- _Task to complete_: For the word "address", find each line in the entries where it occurs and copy that line.

- _Entries supplied_:
Content starts

/-- PREF of one checked target (R180): fills the home L2 or the remote-data cache, and the L1 with .l1; a hint of bypass allocates nothing
(R262), and a line of another device is asked for, whose answer is kept if it comes frozen (R261). -/
def State.prefOne (s : State) (hint : Nat) (l1 : Bool) (a : DWord) : Target → State
  | .loc p m =>
    if hint = 7 || !isDram p || (s.mem.poisonOf p).isSome then s
    else
      let s := s.prefHome (p / 64) m hint
      if l1 && (s.mem.l1 s.cur.id.core (.loc (p / 64))).isNone then
        { s with mem := s.mem.addCopy {
          core := some s.cur.id.core, hearth := hearthOf s.cur.id.core, key := .loc (p / 64),
          bytes := s.readLoc (p / 64 * 64) 64, tag := (s.mem.tagFor 2 p).map (fun t => (s.mgmt.selfRank, t))
          pred := if m = 0 then hint else 0 } }
      else s
  | .remote r g o job =>
    if hint = 7 then s
    else
      let (tag, s) := s.takeTag
      s.issueOps [{ newOp s 0 tag r g o job (.read 1) 6 .none a with inRegion := false, fills := if l1 then 2 else 1 }]
  | _ => s

/-- PREF (R180): every lane whose checks pass. -/
def prefLanes (s : State) (sp : Space) (hint : Nat) (l1 : Bool) (addr : Nat → DWord) : List Nat → State
  | [] => s
  | l :: r =>
    match resolve s (cacheAccess sp false false) l (addr l) with
    | .ok t => prefLanes (s.prefOne hint l1 (addr l) t) sp hint l1 addr r
    -- no fault is raised; a poisoned table line is logged all the same (R278)
    | .fault c => prefLanes (s.logWalk s.cur.id c s.pc (addr l)) sp hint l1 addr r
    | _ => prefLanes s sp hint l1 addr r

/-- Write a line back, unless its budget was evicted and dropped before, then drop every copy that is not frozen (R179, R263). -/
def State.flushHome (s : State) (line : Nat) : State :=
  let s := ((s.evictLine line (2 * line)).writeBack line).dropCopies line
  { s with mem := s.mem.setHome { line := line, dram := none, budget := none, sharers := 0, pred := none } }

/-- CFLUSH of one line; a frozen line keeps its copies (R179). -/
def State.flushLine (s : State) (line : Nat) : State :=
  if s.mem.frozen (64 * line) then s else s.flushHome line

/-- CINV.dev of one line that is not frozen: drop every copy without writing back (R179); an eviction may have come before (R259). -/
def State.invalidateLine (s : State) (line : Nat) : State :=
  if s.mem.frozen (64 * line) then s else ((s.evictLine line (2 * line)).dropLine line).dropCopies line

/-- A cache operation on every line that active lanes name, each once (R179): a scratchpad, gang-window or
coherent-window address is left alone, HFLUSH apart. -/
def cacheLanes (s : State) (sp : Space) (write hflush : Bool) (f : State → Nat → State) (addr : Nat → DWord) (act : Mask) : Eff :=
  let lanes := (Mask.lanes act).filter (fun l => hflush || decide (sp ≠ .gen) || (match window (addr l) with
    | .spad _ _ => false
    | .gang _ _ => false
    | .cwin _ => false
    | _ => true))
  match checkLanes s (cacheAccess sp write hflush) addr lanes with
  | .fault c a => .trap c a
  | .wait p va => holdFor s p va
  | .ok ts =>
    let ls := (ts.filterMap (fun p => match p.2 with
      | .loc l _ => if isDram l then some (l / 64) else none
      | _ => none)).eraseDups
    .ok (ls.foldl f s)

/-! ## Space instructions -/

/-- Write a destination that is a v or an s code, once for an s code (R182, R183). -/
def State.putAny (s : State) (d : Opd) (n : Nat) (act : Mask) (x : Lanes) (lat : Lat) : Eff :=
  match d with
  | .s _ => .ok (s.putUni d n (x.getD ((Mask.lanes act).headD 0) 0) lat)
  | _ => s.putVec d n act x lat

/-- The result of SPACE (R182). -/
def spaceBits (core : Nat) (a : DWord) : DWord :=
  match window a with
  | .priv _ => 1
  | .spad c _ => if c = core then 2 else 18
  | .gang _ _ => 3
  | .glob _ => 4
  | .rank _ _ _ => 12
  | .cwin _ => 5
  | .bad => 0

/-- The fault of CVTA (R183). DESIGN CHOICE (log 87): an address in no window takes kind 3, which R183 gives for any address outside the
space; R169 gives kind 0. -/
def cvtaFault (core : Nat) (from_ : Bool) (sp : Space) (a : DWord) : Option Nat :=
  let w := window a
  if from_ then
    match sp with
    | .glob => if w.inSpace .glob then none else some 0x0BB
    | .spad => if 2 ^ 48 ≤ a.toNat then some 0x0BA else none
    | _ => if 2 ^ 56 ≤ a.toNat then some 0x0BA else none
  else if !w.inSpace sp then some 0x0BB
  else match w with
    | .spad c _ => if c = core then none else some 0x0B9
    | _ => none

/-- The value of CVTA (R183). -/
def cvtaValue (core : Nat) (from_ : Bool) (sp : Space) (a : DWord) : DWord :=
  let n := a.toNat
  BitVec.ofNat 64 (match from_, sp with
    | _, .glob => n
    | true, .priv => 0x7C * 2 ^ 56 + n
    | true, .spad => 0x7D * 2 ^ 56 + core * 2 ^ 48 + n
    | true, .gsh => 0x7E * 2 ^ 56 + n
    | true, _ => 0x7F * 2 ^ 56 + n
    | false, .spad => n % 2 ^ 48
    | false, _ => n % 2 ^ 56)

Content ends

- _Solution to this problem_:
coherent-window address is left alone, HFLUSH apart. -/
/-- The fault of CVTA (R183). DESIGN CHOICE (log 87): an address in no window takes kind 3, which R183 gives for any address outside the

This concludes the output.